━━━ Records for the exercise
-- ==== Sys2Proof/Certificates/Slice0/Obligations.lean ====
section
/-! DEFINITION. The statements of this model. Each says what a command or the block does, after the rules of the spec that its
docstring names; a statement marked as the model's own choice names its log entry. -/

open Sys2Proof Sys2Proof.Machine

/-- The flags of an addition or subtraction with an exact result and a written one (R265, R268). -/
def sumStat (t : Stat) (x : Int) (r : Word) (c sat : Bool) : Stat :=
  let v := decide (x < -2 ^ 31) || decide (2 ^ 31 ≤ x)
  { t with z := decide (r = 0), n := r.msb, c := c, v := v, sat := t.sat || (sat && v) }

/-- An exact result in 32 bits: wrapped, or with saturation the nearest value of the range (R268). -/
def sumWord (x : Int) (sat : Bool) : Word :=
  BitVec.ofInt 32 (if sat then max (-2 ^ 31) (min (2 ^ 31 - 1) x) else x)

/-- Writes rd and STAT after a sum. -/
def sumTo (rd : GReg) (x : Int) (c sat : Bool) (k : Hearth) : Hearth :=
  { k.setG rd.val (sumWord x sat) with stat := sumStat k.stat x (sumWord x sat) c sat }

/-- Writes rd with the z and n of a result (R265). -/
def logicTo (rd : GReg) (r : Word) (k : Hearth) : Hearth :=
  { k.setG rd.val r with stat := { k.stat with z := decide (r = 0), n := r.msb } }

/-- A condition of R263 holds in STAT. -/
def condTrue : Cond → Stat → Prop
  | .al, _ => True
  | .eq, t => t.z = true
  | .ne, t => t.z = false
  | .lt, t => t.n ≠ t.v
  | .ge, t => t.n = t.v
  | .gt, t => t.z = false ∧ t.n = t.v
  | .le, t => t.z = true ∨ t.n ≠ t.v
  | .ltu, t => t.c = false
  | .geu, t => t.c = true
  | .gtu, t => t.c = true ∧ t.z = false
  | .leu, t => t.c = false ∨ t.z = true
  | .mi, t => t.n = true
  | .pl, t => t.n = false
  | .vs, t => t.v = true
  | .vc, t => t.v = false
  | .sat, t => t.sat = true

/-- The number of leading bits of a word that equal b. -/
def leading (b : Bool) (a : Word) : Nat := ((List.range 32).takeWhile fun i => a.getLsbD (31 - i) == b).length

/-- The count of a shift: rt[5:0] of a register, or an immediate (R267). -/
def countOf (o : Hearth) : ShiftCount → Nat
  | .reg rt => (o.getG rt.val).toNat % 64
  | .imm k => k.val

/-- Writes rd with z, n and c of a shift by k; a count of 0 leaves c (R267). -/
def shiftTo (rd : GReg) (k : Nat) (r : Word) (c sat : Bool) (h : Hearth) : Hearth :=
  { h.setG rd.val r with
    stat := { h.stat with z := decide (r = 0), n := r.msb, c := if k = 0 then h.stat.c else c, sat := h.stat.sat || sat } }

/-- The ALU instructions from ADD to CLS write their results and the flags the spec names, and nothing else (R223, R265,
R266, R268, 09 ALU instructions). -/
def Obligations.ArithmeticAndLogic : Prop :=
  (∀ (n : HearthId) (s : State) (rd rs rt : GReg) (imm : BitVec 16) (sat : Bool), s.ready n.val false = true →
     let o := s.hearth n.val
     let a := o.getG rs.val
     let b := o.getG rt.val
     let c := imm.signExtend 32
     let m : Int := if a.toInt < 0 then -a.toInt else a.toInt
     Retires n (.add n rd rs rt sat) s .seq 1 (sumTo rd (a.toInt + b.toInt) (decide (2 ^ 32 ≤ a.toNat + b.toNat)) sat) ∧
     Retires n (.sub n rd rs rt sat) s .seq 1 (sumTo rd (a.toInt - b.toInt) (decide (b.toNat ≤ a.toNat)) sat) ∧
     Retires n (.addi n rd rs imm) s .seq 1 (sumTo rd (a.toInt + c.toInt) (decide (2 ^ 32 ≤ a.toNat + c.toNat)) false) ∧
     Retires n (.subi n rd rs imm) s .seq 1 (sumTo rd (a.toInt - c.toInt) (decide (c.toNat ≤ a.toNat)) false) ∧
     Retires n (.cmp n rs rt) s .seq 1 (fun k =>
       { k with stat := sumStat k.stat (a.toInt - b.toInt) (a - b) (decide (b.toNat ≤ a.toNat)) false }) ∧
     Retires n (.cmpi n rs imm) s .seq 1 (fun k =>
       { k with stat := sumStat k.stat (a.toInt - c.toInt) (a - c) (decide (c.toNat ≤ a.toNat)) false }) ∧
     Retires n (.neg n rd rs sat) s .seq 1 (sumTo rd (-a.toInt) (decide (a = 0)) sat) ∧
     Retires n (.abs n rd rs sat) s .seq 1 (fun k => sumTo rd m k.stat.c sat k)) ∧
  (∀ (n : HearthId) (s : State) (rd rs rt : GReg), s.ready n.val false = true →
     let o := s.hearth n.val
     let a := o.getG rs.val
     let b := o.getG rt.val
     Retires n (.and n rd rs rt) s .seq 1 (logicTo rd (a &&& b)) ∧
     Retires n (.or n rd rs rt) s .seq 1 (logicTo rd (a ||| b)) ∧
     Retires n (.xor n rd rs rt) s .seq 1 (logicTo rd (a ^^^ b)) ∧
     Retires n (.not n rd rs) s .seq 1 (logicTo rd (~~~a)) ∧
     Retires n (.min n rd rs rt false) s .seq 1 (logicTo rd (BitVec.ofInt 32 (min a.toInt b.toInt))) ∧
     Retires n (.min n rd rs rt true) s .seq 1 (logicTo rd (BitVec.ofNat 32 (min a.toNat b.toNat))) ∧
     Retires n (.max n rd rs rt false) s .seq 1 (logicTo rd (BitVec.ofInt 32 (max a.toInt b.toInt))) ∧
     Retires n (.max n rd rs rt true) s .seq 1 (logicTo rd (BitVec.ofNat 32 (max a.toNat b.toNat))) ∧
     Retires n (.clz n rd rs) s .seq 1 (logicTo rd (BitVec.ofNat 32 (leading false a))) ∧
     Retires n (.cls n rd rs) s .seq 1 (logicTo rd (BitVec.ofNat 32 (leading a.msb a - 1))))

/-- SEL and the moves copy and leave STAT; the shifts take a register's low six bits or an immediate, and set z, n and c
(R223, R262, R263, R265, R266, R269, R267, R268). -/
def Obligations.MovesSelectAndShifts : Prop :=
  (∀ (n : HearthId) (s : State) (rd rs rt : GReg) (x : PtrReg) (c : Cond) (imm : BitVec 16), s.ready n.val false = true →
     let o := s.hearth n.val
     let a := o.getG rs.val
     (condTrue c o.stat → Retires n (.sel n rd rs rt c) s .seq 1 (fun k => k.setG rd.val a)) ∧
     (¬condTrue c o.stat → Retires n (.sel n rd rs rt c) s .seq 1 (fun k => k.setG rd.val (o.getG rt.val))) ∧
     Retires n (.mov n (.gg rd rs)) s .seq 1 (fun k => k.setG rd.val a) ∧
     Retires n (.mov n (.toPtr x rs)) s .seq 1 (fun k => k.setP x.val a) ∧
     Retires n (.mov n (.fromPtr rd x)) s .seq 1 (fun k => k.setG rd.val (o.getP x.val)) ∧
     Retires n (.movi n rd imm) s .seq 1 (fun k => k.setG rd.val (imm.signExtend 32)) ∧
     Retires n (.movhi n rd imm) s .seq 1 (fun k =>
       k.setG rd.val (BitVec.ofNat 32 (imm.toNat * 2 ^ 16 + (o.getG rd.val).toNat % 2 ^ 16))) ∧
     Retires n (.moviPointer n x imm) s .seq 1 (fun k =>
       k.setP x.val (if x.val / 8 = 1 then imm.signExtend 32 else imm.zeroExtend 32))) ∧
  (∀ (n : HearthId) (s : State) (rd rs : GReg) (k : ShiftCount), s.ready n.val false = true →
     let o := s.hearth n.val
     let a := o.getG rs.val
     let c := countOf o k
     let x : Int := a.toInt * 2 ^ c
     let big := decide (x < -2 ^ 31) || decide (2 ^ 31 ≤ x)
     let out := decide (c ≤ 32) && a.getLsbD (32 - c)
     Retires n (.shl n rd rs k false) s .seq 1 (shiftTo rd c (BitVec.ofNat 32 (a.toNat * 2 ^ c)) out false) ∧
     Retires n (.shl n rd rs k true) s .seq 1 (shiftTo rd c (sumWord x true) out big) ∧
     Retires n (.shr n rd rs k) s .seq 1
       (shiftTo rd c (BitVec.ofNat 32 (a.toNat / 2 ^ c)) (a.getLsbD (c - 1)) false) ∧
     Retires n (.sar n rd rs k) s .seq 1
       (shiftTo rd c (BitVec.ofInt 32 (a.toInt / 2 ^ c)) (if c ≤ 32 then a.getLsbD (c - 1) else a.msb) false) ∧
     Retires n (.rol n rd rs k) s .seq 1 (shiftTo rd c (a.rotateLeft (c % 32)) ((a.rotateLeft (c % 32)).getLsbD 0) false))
━━━━━━
- Your goal:
What you give back should be only the lines of the records above, starting at the line with "Retires n (.min n rd rs rt true)" and ending at the line with "Retires n (.max n rd rs rt true)", restated word for word.

- Problem solution:
     Retires n (.min n rd rs rt true) s .seq 1 (logicTo rd (BitVec.ofNat 32 (min a.toNat b.toNat))) ∧
     Retires n (.max n rd rs rt false) s .seq 1 (logicTo rd (BitVec.ofInt 32 (max a.toInt b.toInt))) ∧
     Retires n (.max n rd rs rt true) s .seq 1 (logicTo rd (BitVec.ofNat 32 (max a.toNat b.toNat))) ∧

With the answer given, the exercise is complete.